Umm, thanks SG, did you notice this?....Browse by category: bankruptcies..... don't like the sound of that. (for mine and Sean sake)


----------



## Big Ed

BK R said:


> Umm, thanks SG, did you notice this?....Browse by category: bankruptcies..... don't like the sound of that. (for mine and Sean sake)



You still have not even heard from him?
$400 bucks! right?

You hear me Sean!?
Trash talk you say, behind your back? YOU WONDER WHY!:smilie_daumenneg:

THIS JUST IS NOT !#@%^!& RIGHT SEAN!:smokin:

I wonder if Prospect has heard from him?


----------



## sawgunner

BK he isn't bankrupt by any means. That is him filing for a new business name with a entire new business. It would appear all the monies sent to him by all of us that are found wanting paid for his new construction company. I do have his street address as well if any one cares for that then PM me


----------



## sawgunner

Ed Prospect has not heard from him at all. If you look at Seans website there is no mention of him at all now not even in the OZ site


----------



## Big Ed

I didn't think he would screw people like this.
Maybe, just maybe he will make it right? :smokin:


----------



## Prospect193

Ok I have tried to avoid this thread over the last few months but I can no longer keep quiet!!!

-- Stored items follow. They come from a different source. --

/-! ## Commands (Table 8-7) -/

/-- HBM_BUDGET_WRITE (Table 8-8, R377). -/
def bodyHbmBudgetWrite (_h : Ocf) (p : HbmBudgetWriteP) : Body :=
  let fr := orDefault p.fr 96
  let fw := orDefault p.fw 40
  let tm := orDefault p.tm 16
  let tl := orDefault p.tl 8
  let age := orDefault p.ageLimit 512
  writeBody 0x0780 8
    (fun _ => firstErr
      [ (fr < 16, (0x0173, 0)), (fw < 8, (0x0173, 1)), (tm < 4, (0x0173, 3)), (tl < 4, (0x0173, 4)),
        (fr + fw + p.sp + tm + tl > 232, (0x0173, 0xFFFF)), (outside age 128 4096, (0x0173, 6)) ])
    fun s => { s with
      hbm.nextShares := [fr, fw, p.sp, tm, tl]
      hbm.nextAgeLimit := age }

/-- The sum of a statistic over the last 1,024 periods. DESIGN CHOICE, safe: log entry 27. -/
def State.statSum (s : State) (k : Nat) (f : BudgetStat → Nat) : Nat := (s.hbm.statHist.map (fun t => f (tgetD t k {}))).sum

/-- HBM_BUDGET_READ. -/
def bodyHbmBudgetRead (_h : Ocf) : Body :=
  readBody 0x0781 0 (fun _ => none) fun s =>
    s.hbm.shares.map (fun n => (1, n)) ++ (cutShares s.hbm.shares s.hbm.ceiling).map (fun n => (1, n)) ++
    (List.range 20).flatMap (fun k =>
      [(8, s.statSum k BudgetStat.charged), (8, s.statSum k BudgetStat.borrowed), (8, s.statSum k BudgetStat.lent),
       (8, s.statSum k BudgetStat.waiting)]) ++
    regions.map (fun r => (8, s.statSum (5 * r) BudgetStat.refused))

/-- The code of a stack's state: 0 off, 1 training, 2 ready, 3 failed. -/
def StackState.code : StackState → Nat
  | .off => 0 | .training => 1 | .ready => 2 | .failed => 3

/-- Ports leaked in a region. -/
def State.leakedIn (s : State) (r : Nat) : Nat := ((s.flow.rings.filter (fun e => e.1 % 4 = r)).map (fun e => e.2.leaked)).sum

/-- HBM_STATUS. -/
def bodyHbmStatus (_h : Ocf) : Body :=
  readBody 0x0782 0 (fun _ => none) fun s =>
    let temp (k : Nat) : Int := s.power.hbmTemp.getD k 0
    [0, 1].flatMap (fun k => [(1, (s.stack k).code), (2, twos 16 (temp k)), (1, if temp k > 85 then 2 else 1)]) ++
    [(1, s.hbm.retired.length)] ++ s.hbm.retired.map (fun p => (1, p)) ++
    [(4, (if s.flash.h72 then 73728 else 49152) * s.hbm.retired.length), (4, s.pageLimit)] ++
    (List.range 64).flatMap (fun p => [(8, (s.pc p).correctable), (8, (s.pc p).replays), (8, (s.pc p).uncorrectable)]) ++
    regions.flatMap (fun r => [(8, (tgetD s.flow.regions r {}).recLost), (8, s.leakedIn r)])

/-- HBM_SCRUB_CONFIG (R393). -/
def bodyHbmScrubConfig (_h : Ocf) (scrubPeriod : Nat) : Body :=
  let h := orDefault scrubPeriod 24
  writeBody 0x0783 4
    (fun s => firstErr [(outside h 1 168, (0x0173, 0)), (!s.hbmReady, (0x0473, 0xFFFF))])
    fun s => { s with hbm.scrubPeriod := h }

/-- HBM_PC_RETIRE (R394): it completes when the retirement does; one that names a retired pseudo-channel has nothing to do. DESIGN CHOICE, safe: log
entry 29. -/
def bodyHbmPcRetire (_h : Ocf) (pc : Nat) : Body :=
  { opcode := 0x0784, changes := true, pending := true, lenOk := (· = 4),
    check := fun s => firstErr
      [ (pc > 63, (0x0173, 0)), (!s.hbmReady, (0x0473, 0xFFFF)), (s.hbm.retiring.isSome, (0x0474, 0xFFFF)),
        (s.hbm.retired.length ≥ 8, (0x0373, 0xFFFF)) ]
    apply := fun s =>
      if s.hbm.retired.contains pc then { st := s }
      else { st := beginRetire pc (some s.ocf.nextPend) s, later := true } }

end Sys2Proof.Machine
end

I no longer am associated with Sean and North Idaho Model Trains!!! It simply wasn't financial feasible to sell Soundtraxx Decoders here in OZ as all the profit was taken up by triple shipping!!! Them to him, him to me and then me to customer!!! 

As for the people who have items owing to them, i feel for you as it is completely unacceptable that he just sits on your items for months on end without any communication as to their status. As for Bernie (BKR) i feel personally responsible for this F$#@ up as he was my customer first and I vouched for Sean's good standing and promptness!!! 

Sean should simply send BKR's items to him and if the installations aren't done so be it, send the decoders uninstalled and I will help him find a way to get them installed. I am sorry Bernie for what has happened and I know $400.00 is a lot of money for you as you are a retiree!!!

As for the other folks on here I sure hope he does the right thing and returns your stuff as he has no right to just hold them for ever and a day!!! 


Cheers
Pat


----------



## morland

I have no skin in this but I've read the posts over the past several months and feel for the affected folks on the forum. If you do a whois (http://who.godaddy.com/) on Godaddy.com (domain name registrar website) for the domain name northidahomodeltrains.com that belongs to Nimt you can get his name, telephone and address. This is publically available information...if you know where to look. 

Just trying to help...

-Trever


----------



## NIMT

Ok lets set some things straight. 

#1 Reason for taking a break was because life got too overwhelming and I needed a break then things just snowballed from there! I'm still trying to rein things in from some family situations and from slow money dealings. I got also got tired of dealing with people (like (SAWGUNNER) Steve) that took advantage of me!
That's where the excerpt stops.